Entries follow. Give back exactly the lines starting at the one containing "< s.z[rs2].toNat ∧" and ending at the one containing "exec (.modinv rd rs1 rs2) s = .next (s.zResult", and no other lines.

□ □ □

/-- Every unassigned opcode completes with ILLEGAL_CMD and changes nothing but `STATUS` (30_encoding.md R88). -/
def Obligations.UnassignedOpcodesIllegal : Prop :=
  ∀ s : State, s.engineEnabled = true →
    ((0x04 ≤ (opcField s.lcmd).toNat ∧ (opcField s.lcmd).toNat ≤ 0x0F) ∨
      (0x13 ≤ (opcField s.lcmd).toNat ∧ (opcField s.lcmd).toNat ≤ 0x1F) ∨
      (0x24 ≤ (opcField s.lcmd).toNat ∧ (opcField s.lcmd).toNat ≤ 0xFF)) →
    engineTurn s = .next (s.errorResult 0x02)

/-- The completion of any word that `Decode` rejects reports 0x02 and changes only `STATUS`; the rejected words are
those with an unassigned `OPC`, a must-be-zero bit of the row of their `OPC` set, `LEN > 64` on HASH_UPDATE, or
`SEL > 5` on LDCONST (60_exceptions.md R192, 30_encoding.md R86). -/
def Obligations.RejectedWordsReportIllegal : Prop :=
  ∀ s : State, s.engineEnabled = true →
    (((∀ r ∈ opcodeMap, opcField r.pattern ≠ opcField s.lcmd) ∨
        (∃ r ∈ opcodeMap, opcField r.pattern = opcField s.lcmd ∧ s.lcmd &&& r.mask ≠ r.pattern) ∨
        (opcField s.lcmd = 0x11 ∧ 64 < lenField s.lcmd) ∨
        (opcField s.lcmd = 0x03 ∧ 5 < (rs1Field s.lcmd).val)) ↔ ∃ e, decode s.lcmd = .error e) ∧
    ((∃ e, decode s.lcmd = .error e) → engineTurn s = .next (s.errorResult 0x02))

/-! ## The step -/

/-- When the engine's turn comes while it is busy, the step is the meaning of the command that `LCMD` decodes to
(43_control.md R177, R178). That a listed turn is taken off `inputs`, and that a busy engine has its turn when the list
is empty, is the model's choice (log 6), its stand-in for the free order of events. -/
def Obligations.StepRunsDecodedCommand : Prop :=
  ∀ (s : State) (i : Instr), s.engineEnabled = true → decode s.lcmd = .ok i →
    (s.inputs = [] → step s = exec i s) ∧
    (∀ rest, s.inputs = .engine :: rest → step s = exec i { s with inputs := rest })

/-- With the reset input released the engine's step is enabled exactly while it is busy. Then a completion always
happens, with the bookkeeping of 43_control.md R177: `DONE` set, `BUSY` cleared, `WBUSY` kept, an assigned code,
`ERR` set if and only if it was set or the code is not 0. Else its turn changes nothing; that this holds of a busy engine
whose reset input is asserted is the model's reading of R175 and 70_reset_and_hazards.md R221 (DEDUCED: log 10). -/
def Obligations.EveryCommandCompletes : Prop :=
  ∀ s : State,
    (s.engineEnabled = true →
      ∃ t, engineTurn s = .next t ∧
        t.status.busy = false ∧ t.status.done = true ∧ t.status.wbusy = s.status.wbusy ∧
        (t.status.errcode = 0x00 ∨ t.status.errcode = 0x01 ∨ t.status.errcode = 0x02) ∧
        (t.status.err = true ↔ s.status.err = true ∨ t.status.errcode ≠ 0x00)) ∧
    (s.engineEnabled = false → engineTurn s = .next s) ∧
    (s.resetLine = false → s.engineEnabled = s.status.busy)

/-- Errors are all-or-nothing: a completion with a non-zero code writes `ERRCODE`, `ERR`, `DONE` and `BUSY`
and changes nothing else (60_exceptions.md R197). -/
def Obligations.FailedCompletionChangesOnlyStatus : Prop :=
  ∀ s t : State, engineStep s = .next t → t.status.errcode ≠ 0x00 →
    t = { s with status :=
      { busy := false, done := true, err := true, wbusy := s.status.wbusy, errcode := t.status.errcode } }

/-! ## NOP -/

/-- NOP completes, changes only `STATUS`, leaves `ERR` as it was and raises `IRQ` when `IE = 1`
(43_control.md R179). -/
def Obligations.NopCompletes : Prop :=
  ∀ s : State,
    exec .nop s = .next { s with status := { s.status with errcode := 0x00, done := true, busy := false } } ∧
    ∀ t, exec .nop s = .next t → t.irq = s.ie

/-! ## Modular family -/

/-- `ModInverse(a, m)` for every integer `a`: the failure set, and the one inverse in `[0, m)`, which is 0 when
`m = 1` (40_modular.md R101). -/
def Obligations.ModInverseIsTheInverse : Prop :=
  ∀ (a : Int) (m : Nat),
    (modInverse a m = none ↔ m = 0 ∨ Int.gcd a m ≠ 1) ∧
    (∀ x, modInverse a m = some x → x < m ∧ (a * x) % m = 1 % m ∧
      ∀ y : Nat, y < m → (a * y) % m = 1 % m → y = x) ∧
    (m = 1 → modInverse a m = some 0)

/-- `ModExp(b, e, m)` is `(b^e) mod m`, with `b^0 = 1`, and raises exactly when `m = 0`
(40_modular.md R103). -/
def Obligations.ModExpIsThePower : Prop :=
  ∀ b e m : Nat, b < 2 ^ 256 → e < 2 ^ 256 → m < 2 ^ 256 →
    modExp b e m = if m = 0 then none else some (b ^ e % m)

/-- MODINV completes with the inverse when `m ≠ 0` and `gcd(a, m) = 1` (40_modular.md R102): `Z[RD]` is the one
`x < m` with `a·x ≡ 1 (mod m)`. -/
def Obligations.ModinvCompletes : Prop :=
  ∀ (s : State) (rd rs1 rs2 : ZIdx),
    s.z[rs2].toNat ≠ 0 → Nat.gcd s.z[rs1].toNat s.z[rs2].toNat = 1 →
    ∃ x : U256, x.toNat < s.z[rs2].toNat ∧
      (s.z[rs1].toNat * x.toNat) % s.z[rs2].toNat = 1 % s.z[rs2].toNat ∧
      exec (.modinv rd rs1 rs2) s = .next (s.zResult rd x)

/-- MODINV fails with DOMAIN_ARITH, its destination unchanged, exactly when `m = 0` or `gcd(a, m) ≠ 1`
(40_modular.md R102). -/
def Obligations.ModinvFailsExactly : Prop :=
  ∀ (s : State) (rd rs1 rs2 : ZIdx),
    exec (.modinv rd rs1 rs2) s = .next (s.errorResult 0x01) ↔
      s.z[rs2].toNat = 0 ∨ Nat.gcd s.z[rs1].toNat s.z[rs2].toNat ≠ 1

/-- MODEXP completes with `b^e mod m` for every `m ≠ 0`, and fails with DOMAIN_ARITH when `m = 0`
(40_modular.md R104). -/
def Obligations.ModexpCompletes : Prop :=
  ∀ (s : State) (rd rs1 rs2 rs3 : ZIdx),
    (s.z[rs3].toNat ≠ 0 →
      exec (.modexp rd rs1 rs2 rs3) s =
        .next (s.zResult rd (BitVec.ofNat 256 (s.z[rs1].toNat ^ s.z[rs2].toNat % s.z[rs3].toNat)))) ∧
    (s.z[rs3].toNat = 0 → exec (.modexp rd rs1 rs2 rs3) s = .next (s.errorResult 0x01))

/-- LDCONST completes with the selected constant of `DOMAIN`, for each of the six selectors
(40_modular.md R105). -/
def Obligations.LdconstCompletes : Prop :=
  ∀ (s : State) (rd : ZIdx),
    exec (.ldconst rd .p) s = .next (s.zResult rd s.domain.p) ∧
    exec (.ldconst rd .a) s = .next (s.zResult rd s.domain.a) ∧
    exec (.ldconst rd .b) s = .next (s.zResult rd s.domain.b) ∧
    exec (.ldconst rd .gx) s = .next (s.zResult rd s.domain.gx) ∧
    exec (.ldconst rd .gy) s = .next (s.zResult rd s.domain.gy) ∧
    exec (.ldconst rd .n) s = .next (s.zResult rd s.domain.n)

/-- The frame of MODINV, MODEXP and LDCONST (40_modular.md R100): whatever they complete with, only `Z[RD]`
and the completion's `STATUS` fields change, and every other register of the window reads as before. -/
def Obligations.ModularFrame : Prop :=
  ∀ (i : Instr) (rd : ZIdx) (s t : State),
    ((∃ rs1 rs2, i = .modinv rd rs1 rs2) ∨ (∃ rs1 rs2 rs3, i = .modexp rd rs1 rs2 rs3) ∨
      (∃ c, i = .ldconst rd c)) →
    exec i s = .next t →
    OnlyZChanged rd s t ∧
    ∀ r : Reg, r ≠ .status → (∀ w, r ≠ .z rd w) → t.regWord r = s.regWord r

/-! ## Hash family -/

/-- HASH_INIT completes with `HC = (IV, [], 0)`, `IV` being the eight words of 41_hash.md R121, and changes
nothing else but `STATUS` (41_hash.md R132). -/
def Obligations.HashInitCompletes : Prop :=
  ∀ s : State,
    exec .hashInit s = .next (s.hcResult
      ⟨#v[0x7380166F, 0x4914B2B9, 0x172442D7, 0xDA8A0600, 0xA96F30BC, 0x163138AA, 0xE38DEE4D, 0xB0FB0E4E], [], 0⟩)

/-- HASH_UPDATE completes for every `LEN ≤ 64`, and compresses at most one block (41_hash.md R133): the first
`LEN` bytes of `MSGBUF` join the pending ones; when that makes 64 or more, the first 64 are compressed and the
rest stay pending; the count rises by `LEN`. -/
def Obligations.HashUpdateCompletes : Prop :=
  ∀ (s : State) (len : Nat), len ≤ 64 → s.hc.buf.length < 64 →
    exec (.hashUpdate len) s = .next (s.hcResult (
      let joined := s.hc.buf ++ stagedBytes s.msgbuf len
      if joined.length < 64 then ⟨s.hc.v, joined, s.hc.cnt + BitVec.ofNat 64 len⟩
      else ⟨compress s.hc.v (joined.take 64), joined.drop 64, s.hc.cnt + BitVec.ofNat 64 len⟩))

□ □ □

_Solution_:
    ∃ x : U256, x.toNat < s.z[rs2].toNat ∧
      (s.z[rs1].toNat * x.toNat) % s.z[rs2].toNat = 1 % s.z[rs2].toNat ∧
      exec (.modinv rd rs1 rs2) s = .next (s.zResult rd x)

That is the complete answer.